Given entries
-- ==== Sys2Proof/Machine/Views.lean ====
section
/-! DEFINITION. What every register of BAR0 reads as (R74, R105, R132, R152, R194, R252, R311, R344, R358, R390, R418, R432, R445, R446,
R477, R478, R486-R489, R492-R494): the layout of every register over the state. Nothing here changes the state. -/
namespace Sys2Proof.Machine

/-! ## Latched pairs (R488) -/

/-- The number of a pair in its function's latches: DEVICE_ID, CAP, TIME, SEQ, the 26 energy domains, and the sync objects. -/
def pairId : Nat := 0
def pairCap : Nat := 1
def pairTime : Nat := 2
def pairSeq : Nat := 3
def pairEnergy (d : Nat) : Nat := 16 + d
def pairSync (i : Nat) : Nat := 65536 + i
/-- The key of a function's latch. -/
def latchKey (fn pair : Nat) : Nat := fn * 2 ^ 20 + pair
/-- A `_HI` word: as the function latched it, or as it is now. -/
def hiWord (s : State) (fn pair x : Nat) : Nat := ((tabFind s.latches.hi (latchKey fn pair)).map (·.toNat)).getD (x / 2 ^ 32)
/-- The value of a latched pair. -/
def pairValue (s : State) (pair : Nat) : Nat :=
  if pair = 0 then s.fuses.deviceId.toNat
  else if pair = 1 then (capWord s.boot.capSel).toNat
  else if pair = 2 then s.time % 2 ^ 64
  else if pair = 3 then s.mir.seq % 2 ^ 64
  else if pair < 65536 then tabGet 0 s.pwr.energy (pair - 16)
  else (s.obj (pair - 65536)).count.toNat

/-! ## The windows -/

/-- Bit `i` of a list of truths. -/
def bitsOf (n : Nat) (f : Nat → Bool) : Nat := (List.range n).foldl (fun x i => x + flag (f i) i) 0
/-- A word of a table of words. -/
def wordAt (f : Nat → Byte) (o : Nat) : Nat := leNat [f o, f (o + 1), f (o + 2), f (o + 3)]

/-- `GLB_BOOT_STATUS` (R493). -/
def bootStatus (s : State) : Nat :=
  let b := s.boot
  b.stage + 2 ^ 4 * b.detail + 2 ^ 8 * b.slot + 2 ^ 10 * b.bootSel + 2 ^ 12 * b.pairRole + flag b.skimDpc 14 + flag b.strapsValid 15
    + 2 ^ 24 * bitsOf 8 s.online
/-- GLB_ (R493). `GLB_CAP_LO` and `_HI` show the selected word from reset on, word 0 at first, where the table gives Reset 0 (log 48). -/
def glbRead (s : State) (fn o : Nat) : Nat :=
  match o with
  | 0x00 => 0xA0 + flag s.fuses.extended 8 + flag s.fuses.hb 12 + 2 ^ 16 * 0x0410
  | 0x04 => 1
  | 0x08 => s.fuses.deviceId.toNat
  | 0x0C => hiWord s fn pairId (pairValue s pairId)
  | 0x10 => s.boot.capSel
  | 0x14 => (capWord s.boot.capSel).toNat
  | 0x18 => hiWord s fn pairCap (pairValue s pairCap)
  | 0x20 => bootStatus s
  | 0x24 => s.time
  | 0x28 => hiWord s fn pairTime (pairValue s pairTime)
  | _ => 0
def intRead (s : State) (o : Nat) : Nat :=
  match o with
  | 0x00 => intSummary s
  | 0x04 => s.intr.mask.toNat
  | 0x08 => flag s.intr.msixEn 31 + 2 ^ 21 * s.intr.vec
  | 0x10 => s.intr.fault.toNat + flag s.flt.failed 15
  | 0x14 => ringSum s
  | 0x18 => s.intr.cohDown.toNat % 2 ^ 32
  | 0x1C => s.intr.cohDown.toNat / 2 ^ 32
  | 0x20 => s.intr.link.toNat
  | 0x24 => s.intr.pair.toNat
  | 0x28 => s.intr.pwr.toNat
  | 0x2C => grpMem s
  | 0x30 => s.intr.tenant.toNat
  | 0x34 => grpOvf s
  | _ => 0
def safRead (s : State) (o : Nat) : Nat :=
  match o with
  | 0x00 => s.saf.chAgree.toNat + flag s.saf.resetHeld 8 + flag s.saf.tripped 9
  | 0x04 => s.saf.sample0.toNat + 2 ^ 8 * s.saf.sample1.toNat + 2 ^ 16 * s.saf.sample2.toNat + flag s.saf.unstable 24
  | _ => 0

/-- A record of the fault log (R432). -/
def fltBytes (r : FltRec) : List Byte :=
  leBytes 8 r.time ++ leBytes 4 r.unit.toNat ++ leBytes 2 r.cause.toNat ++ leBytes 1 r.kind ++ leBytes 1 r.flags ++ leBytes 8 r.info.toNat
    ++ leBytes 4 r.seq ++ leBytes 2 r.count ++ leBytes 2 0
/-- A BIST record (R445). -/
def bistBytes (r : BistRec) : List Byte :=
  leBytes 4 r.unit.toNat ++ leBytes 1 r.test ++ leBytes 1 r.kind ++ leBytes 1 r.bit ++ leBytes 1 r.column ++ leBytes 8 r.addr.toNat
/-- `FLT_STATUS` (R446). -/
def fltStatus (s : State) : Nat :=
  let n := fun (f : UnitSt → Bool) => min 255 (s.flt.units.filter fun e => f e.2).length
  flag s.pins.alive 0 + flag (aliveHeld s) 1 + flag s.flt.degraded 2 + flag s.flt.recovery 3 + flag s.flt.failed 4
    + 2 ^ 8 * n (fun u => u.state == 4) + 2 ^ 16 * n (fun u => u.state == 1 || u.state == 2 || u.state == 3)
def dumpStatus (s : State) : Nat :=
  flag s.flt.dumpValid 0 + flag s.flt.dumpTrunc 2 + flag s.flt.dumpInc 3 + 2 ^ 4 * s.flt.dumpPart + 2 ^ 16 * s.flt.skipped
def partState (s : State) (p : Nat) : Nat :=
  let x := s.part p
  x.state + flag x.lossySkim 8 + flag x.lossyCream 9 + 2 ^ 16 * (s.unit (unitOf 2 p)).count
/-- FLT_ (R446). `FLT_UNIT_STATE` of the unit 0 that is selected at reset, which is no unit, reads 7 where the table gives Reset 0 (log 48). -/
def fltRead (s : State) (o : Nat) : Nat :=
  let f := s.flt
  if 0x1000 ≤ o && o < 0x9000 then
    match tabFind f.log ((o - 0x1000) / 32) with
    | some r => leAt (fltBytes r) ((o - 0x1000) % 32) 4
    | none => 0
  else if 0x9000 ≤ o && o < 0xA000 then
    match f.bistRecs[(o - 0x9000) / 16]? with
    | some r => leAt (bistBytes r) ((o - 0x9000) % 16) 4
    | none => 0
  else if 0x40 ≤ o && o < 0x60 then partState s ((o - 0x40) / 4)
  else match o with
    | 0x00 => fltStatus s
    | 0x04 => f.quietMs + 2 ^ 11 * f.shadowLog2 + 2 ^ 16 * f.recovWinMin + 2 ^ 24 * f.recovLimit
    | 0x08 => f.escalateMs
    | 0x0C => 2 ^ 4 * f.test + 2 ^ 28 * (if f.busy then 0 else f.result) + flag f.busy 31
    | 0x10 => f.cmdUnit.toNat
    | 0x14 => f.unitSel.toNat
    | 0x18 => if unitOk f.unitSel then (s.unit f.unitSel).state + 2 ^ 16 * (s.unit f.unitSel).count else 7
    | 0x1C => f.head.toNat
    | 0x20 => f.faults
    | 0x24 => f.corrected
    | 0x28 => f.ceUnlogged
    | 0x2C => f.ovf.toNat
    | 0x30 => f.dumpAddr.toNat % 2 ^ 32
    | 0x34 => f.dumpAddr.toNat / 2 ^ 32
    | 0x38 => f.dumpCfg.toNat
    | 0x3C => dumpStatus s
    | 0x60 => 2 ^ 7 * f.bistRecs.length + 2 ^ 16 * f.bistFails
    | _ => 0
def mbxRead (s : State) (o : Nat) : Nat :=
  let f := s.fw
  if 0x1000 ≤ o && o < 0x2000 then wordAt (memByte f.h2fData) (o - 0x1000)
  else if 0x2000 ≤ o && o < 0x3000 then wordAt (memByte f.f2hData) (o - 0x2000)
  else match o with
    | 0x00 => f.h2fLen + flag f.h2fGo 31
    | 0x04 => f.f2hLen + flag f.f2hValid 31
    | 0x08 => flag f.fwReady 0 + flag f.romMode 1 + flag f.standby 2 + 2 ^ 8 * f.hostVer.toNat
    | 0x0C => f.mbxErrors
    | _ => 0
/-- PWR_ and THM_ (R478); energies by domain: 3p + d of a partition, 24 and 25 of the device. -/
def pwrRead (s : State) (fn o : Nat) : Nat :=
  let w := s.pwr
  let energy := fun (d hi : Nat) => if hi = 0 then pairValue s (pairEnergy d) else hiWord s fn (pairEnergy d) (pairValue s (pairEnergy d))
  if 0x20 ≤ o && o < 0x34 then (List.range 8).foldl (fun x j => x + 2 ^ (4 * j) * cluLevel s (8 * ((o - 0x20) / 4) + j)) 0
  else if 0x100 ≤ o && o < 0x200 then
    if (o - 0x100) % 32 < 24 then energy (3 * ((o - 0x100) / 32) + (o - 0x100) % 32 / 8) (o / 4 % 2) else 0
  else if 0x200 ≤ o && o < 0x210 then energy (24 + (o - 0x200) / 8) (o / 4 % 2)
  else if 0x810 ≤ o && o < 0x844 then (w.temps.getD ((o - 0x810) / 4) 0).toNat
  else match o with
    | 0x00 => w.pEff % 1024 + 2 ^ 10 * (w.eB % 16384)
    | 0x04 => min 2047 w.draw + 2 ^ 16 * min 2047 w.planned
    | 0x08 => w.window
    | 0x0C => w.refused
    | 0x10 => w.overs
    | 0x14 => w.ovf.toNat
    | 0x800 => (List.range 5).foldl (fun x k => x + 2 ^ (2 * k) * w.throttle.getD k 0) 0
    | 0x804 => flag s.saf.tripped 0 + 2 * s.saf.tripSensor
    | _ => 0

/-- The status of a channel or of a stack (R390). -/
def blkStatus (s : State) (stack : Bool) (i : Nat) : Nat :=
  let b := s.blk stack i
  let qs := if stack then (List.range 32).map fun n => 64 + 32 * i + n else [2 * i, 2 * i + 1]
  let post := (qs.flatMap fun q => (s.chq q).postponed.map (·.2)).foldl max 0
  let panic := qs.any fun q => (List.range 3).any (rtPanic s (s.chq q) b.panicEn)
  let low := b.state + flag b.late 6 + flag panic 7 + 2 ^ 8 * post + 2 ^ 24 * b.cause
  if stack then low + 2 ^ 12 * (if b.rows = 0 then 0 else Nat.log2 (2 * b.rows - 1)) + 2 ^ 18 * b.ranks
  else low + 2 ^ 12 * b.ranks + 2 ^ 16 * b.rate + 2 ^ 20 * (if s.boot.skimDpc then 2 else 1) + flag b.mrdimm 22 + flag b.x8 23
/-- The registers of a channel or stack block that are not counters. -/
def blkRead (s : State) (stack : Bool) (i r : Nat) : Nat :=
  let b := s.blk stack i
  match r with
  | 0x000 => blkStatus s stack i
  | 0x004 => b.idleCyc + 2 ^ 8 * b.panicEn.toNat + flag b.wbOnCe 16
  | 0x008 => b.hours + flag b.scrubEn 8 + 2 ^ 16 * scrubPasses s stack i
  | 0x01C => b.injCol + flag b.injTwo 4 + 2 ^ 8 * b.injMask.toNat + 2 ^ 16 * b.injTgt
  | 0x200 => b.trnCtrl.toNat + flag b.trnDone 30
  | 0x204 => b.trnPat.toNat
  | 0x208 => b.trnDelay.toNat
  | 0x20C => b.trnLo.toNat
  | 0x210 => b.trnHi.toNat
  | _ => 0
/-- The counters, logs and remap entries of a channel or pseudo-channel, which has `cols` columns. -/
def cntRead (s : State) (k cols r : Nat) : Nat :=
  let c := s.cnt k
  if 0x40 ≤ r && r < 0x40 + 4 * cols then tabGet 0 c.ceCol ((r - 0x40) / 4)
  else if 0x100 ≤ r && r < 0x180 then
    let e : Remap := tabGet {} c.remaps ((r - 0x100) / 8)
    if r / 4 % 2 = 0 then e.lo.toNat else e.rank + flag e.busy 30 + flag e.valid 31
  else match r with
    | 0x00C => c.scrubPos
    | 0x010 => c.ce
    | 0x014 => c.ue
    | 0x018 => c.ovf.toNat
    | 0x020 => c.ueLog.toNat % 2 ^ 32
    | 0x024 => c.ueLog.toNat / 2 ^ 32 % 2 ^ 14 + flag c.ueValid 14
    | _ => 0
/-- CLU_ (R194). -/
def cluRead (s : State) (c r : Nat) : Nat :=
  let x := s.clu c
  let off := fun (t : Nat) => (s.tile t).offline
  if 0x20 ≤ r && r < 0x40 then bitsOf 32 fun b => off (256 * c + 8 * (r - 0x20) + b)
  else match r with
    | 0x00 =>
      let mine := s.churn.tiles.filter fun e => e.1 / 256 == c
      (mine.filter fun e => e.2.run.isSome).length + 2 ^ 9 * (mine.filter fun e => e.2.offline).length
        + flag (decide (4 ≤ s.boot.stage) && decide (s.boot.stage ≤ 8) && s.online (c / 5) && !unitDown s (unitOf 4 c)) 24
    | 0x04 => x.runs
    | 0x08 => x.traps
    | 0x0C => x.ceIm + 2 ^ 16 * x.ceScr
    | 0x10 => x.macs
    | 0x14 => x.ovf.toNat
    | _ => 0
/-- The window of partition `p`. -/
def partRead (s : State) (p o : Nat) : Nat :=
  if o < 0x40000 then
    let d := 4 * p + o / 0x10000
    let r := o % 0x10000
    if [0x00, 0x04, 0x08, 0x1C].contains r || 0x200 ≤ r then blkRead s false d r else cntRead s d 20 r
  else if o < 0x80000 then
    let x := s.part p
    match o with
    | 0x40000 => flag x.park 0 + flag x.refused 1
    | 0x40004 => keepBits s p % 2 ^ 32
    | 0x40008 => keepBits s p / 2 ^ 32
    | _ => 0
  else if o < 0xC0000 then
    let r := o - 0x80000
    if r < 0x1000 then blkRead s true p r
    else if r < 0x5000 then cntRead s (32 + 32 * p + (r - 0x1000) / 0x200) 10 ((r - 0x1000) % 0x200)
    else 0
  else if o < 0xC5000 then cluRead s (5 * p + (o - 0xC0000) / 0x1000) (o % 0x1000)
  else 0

Exercise prompt
Could you output the lines above, exactly as written, from the one containing "let d := 4 * p + o / 0x10000" through the last, with both ends included and no others?

Problem solution
    let d := 4 * p + o / 0x10000
    let r := o % 0x10000
    if [0x00, 0x04, 0x08, 0x1C].contains r || 0x200 ≤ r then blkRead s false d r else cntRead s d 20 r
  else if o < 0x80000 then
    let x := s.part p
    match o with
    | 0x40000 => flag x.park 0 + flag x.refused 1
    | 0x40004 => keepBits s p % 2 ^ 32
    | 0x40008 => keepBits s p / 2 ^ 32
    | _ => 0
  else if o < 0xC0000 then
    let r := o - 0x80000
    if r < 0x1000 then blkRead s true p r
    else if r < 0x5000 then cntRead s (32 + 32 * p + (r - 0x1000) / 0x200) 10 ((r - 0x1000) % 0x200)
    else 0
  else if o < 0xC5000 then cluRead s (5 * p + (o - 0xC0000) / 0x1000) (o % 0x1000)
  else 0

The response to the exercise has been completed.